Overview

QUALITE Study - A Study of Fuzeon (Enfuvirtide) in Treatment-Experienced Patients With Human Immunodeficiency Virus-1 (HIV-1) Infection

Status:
Completed

Trial end date:
2005-10-01

Target enrollment:
0

Participant gender:
All

Summary

This study will evaluate patient quality of life and tolerability of a HAART (highly active antiretroviral therapy) regimen containing twice-daily subcutaneous injections of Fuzeon in clinically stable, treatment-experienced patients with HIV-1 infection. All patients will use a 31-gauge thin-walled 8mm needle to administer Fuzeon.
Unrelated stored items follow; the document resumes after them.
def xferSteps (d : VReg) (rn : RecN) (b : VReg) (iss : Issue) (g : Group) (s : State) : XferSteps :=
  let (w, c) := placeOf s g
  let r := recAt iss.snap rn
  let es := r.es
  let rd := recSpan d.toNat (if es = 8 then 2 else 1)
  let ri := [b.toNat, b.toNat + 1]
  let diff := coursedDiff g iss (ri ++ rd)
  let ts := acting g iss
  let ix := xferIx b
  if !diff.isEmpty then .stop (takeTrap s iss 0x31 { lanes := diff })
  else if r.poi then .stop (takeTrap s iss 0x08 { info0 := BitVec.ofNat 32 (0x80 + (firstPoisonS iss.snap (recRegs rn)).getD 0) })
  else match recBad r [7] (scopeOk 7 r.scope && (es != 8 || d.toNat % 2 == 0)) with
  | some sub => .stop (takeTrap s iss 0x05 { sub := sub })
  | none =>
    let pl := ts.filter fun t => (firstPoison t (ri ++ rd)).isSome
    match pl with
    | t :: _ =>
      .stop (takeTrap s iss 0x08 { info0 := BitVec.ofNat 32 ((firstPoison t (ri ++ rd)).getD 0), lanes := pl.map (·.lane) })
    | [] =>
      let mis := ts.filter fun t => decide (r.addr (ix t 0) % es ≠ 0 ∨ r.addr (ix t 1) % es ≠ 0)
      if !mis.isEmpty then .stop (takeTrap s iss 0x05 { sub := 7, lanes := mis.map (·.lane) })
      else
        let inside (t : Thread) : Bool := inRange s w r (ix t 0) es true && inRange s w r (ix t 1) es true
        let out := ts.filter fun t => !inside t
        let bad9 := out.filter fun t => t.fctl.getLsbD 21
        match bad9 with
        | t :: _ =>
          let k := if inRange s w r (ix t 0) es true then 1 else 0
          .stop (takeTrap s iss 0x09 { addr := r.addr (ix t k), lanes := bad9.map (·.lane) })
        | [] =>
          let ins := ts.filter inside
          let tr (t : Thread) (k : Nat) : Option (Nat × Nat × Nat) :=
            match translate s g.core c 2 (r.addr (ix t k)) with
            | .fault cs sub => some (cs, sub, r.addr (ix t k))
            | .here _ l => if l.testBit 5 then none else some (0x0B, 0, r.addr (ix t k))
            | .peer _ l => if l.testBit 5 then none else some (0x0B, 0, r.addr (ix t k))
          let faults := ins.filterMap fun t => ((tr t 0) <|> (tr t 1)).map fun f => (t.lane, f)
          match faults with
          | (_, cs, sub, a) :: _ =>
            .stop (takeTrap s iss cs { sub := sub, addr := a, lanes := (faults.filter fun f => f.2.1 == cs).map (·.1) })
          | [] => .go ins out

/-- A lane's transfer at issue. -/
def xferArg (d : VReg) (b : VReg) (r : Rec) (t : Thread) : XferArg :=
  XferArg.mk t.lane (xferIx b t 0) (xferIx b t 1) (r.addr (xferIx b t 0)) (r.addr (xferIx b t 1)) (xferAmount r.es d t)

/-- FXFER and FXFERW; `p` is the predicate of FXFERW. -/
def xferEff (p : Option Nat) (d : VReg) (rn : RecN) (b : VReg) (iss : Issue) (g : Group) (s : State) : State :=
  let (w, c) := placeOf s g
  let r := recAt iss.snap rn
  let es := r.es
  match xferSteps d rn b iss g s with
  | .stop s => s
  | .go ins out =>
    let args := ins.map fun t => (t, xferArg d b r t, translate s g.core c 2 (r.addr (xferIx b t 0)))
    let s := ins.foldl (fun s t => tlbFill (tlbFill s g.core c (r.addr (xferIx b t 0))) g.core c (r.addr (xferIx b t 1))) s
    let miss := withShadow g (out.map (·.lane))
    let mark (s : State) : State := out.foldl (fun s t => onLane s g t.lane fun t =>
      (match p with | some n => t.pset n false false | none => t).setOob) s
    if detOf s g then
      stageAll s iss g (args.map fun (t, a, _) =>
        { stagedFor g iss t 0 with
          kind := if p.isSome then 0x81 else 0x80, va := a.sva, wid := es, data := toLE 4 a.si ++ toLE 4 a.di,
          xfer := some (a.dva, a.di, a.amount), pred := p, m := p.getD 0, sc := r.scope, track := r.track })
        fun s =>
          let s := (mark s).mapLanes iss.gid iss.lanes fun t => { t with dseq := t.dseq + 1 }
          let s := advance s iss
          if p.isNone then s
          else s.mapLanes iss.gid iss.lanes fun t =>
            { t with epoch := t.epoch + 1, wait := if miss.contains t.lane then t.wait else .staged }
    else
      let (st, q) := stampOf s g
      let s := advance (mark s) iss
      args.foldl (fun s (_, a, tr) =>
        let (id, s) := s.fresh
        let x : Xfer := { id := id, gid := g.gid, lane := a.lane, visLane := visible g.coursed a.lane, pc := iss.pc, ctx := w.ctx,
                          esize := es, sidx := a.si, didx := a.di, sva := a.sva, dva := a.dva, amount := a.amount, wait := p,
                          stamp := st, queue := q, born := s.cycle }
        startXfer (if p.isSome then onLane s g a.lane fun t => { t with wait := .xfer id } else s) g.core tr x) s

def execFxfer (d : VReg) (r : RecN) (b : VReg) (s : State) : Out := issued (.fxfer d r b) (xferEff none d r b) s
def execFxferw (p : PReg) (d : VReg) (r : RecN) (b : VReg) (s : State) : Out :=
  issued (.fxferw p d r b) (xferEff (some p.toNat) d r b) s

/-! ### Managing domains (R337-R342) -/

/-- The domain operand (R341); FDECL and FLINK refuse a Closing one. -/
def domainArg (s : State) (iss : Issue) (g : Group) (a : SReg) (more : List Nat) (open_ : Bool) : Except State Domain :=
  match sPoison s iss (a.toNat :: more) with
  | some s => .error s
  | none =>
    if 256 ≤ iss.sv a then .error (takeTrap s iss 0x05 { sub := 2 })
    else match s.dom? (iss.sv a) with
    | none => .error (takeTrap s iss 0x05 { sub := 12 })
    | some d =>
      if d.ctx ≠ s.ctxOf g then .error (takeTrap s iss 0x0B)
      else if open_ && decide (d.state ≠ .open_) then .error (takeTrap s iss 0x05 { sub := 12 })
      else .ok d

/-- The 32-bit words of a 128-bit value. -/
def words128 (x : BitVec 128) : List Word := (List.range 4).map fun i => (x >>> (32 * i)).setWidth 32

/-- Transfers of some lanes in a domain whose outcome is not known. -/
def domXferOpen (s : State) (gid : Nat) (lanes : List Nat) (d : Domain) : Bool :=
  s.xfers.any fun x => x.gid == gid && lanes.contains x.lane && decide (x.stage ≠ 3) && x.ctx == d.ctx && d.covers x.sva

/-- FTOT (R340): it first awaits the threads' earlier transfers of the domain. -/
def execFtot (d a : SReg) (s : State) : Out :=
  issued (.ftot d a) (fun iss g s =>
    match domainArg s iss g a [] false with
    | .error s => s
    | .ok x =>
      if domXferOpen s iss.gid iss.lanes x then hold s iss .retry
      else advance (s.setSs iss.gid d.toNat (words128 x.total)) iss) s

/-- Stranded amounts that a domain holds (R342). -/
def strandedOf (s : State) (dom : Nat) : Nat := (s.xfers.filter fun x => x.dom == dom && x.stage == 3).length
The anticipated time on study treatment is 3-12 months, and the target sample size is 100-500 individuals.

Phase:

Phase 4

Accepts Healthy Volunteers?

Details

Lead Sponsor:

Hoffmann-La Roche

Treatments:

Enfuvirtide

Criteria

Inclusion Criteria:

- adults or adolescents at least 16 years of age;

- HIV-1 infection;

- clinically stable, treatment-experienced;

- evidence of HIV-1 replication despite ongoing antiretroviral therapy;

- CD4 + count greater than 50 cells/mm3.

Exclusion Criteria:

- previous use of Fuzeon and/or T-1249;

- active, untreated opportunistic infection;

- inability to self-inject, unless a reliable caregiver is available to inject.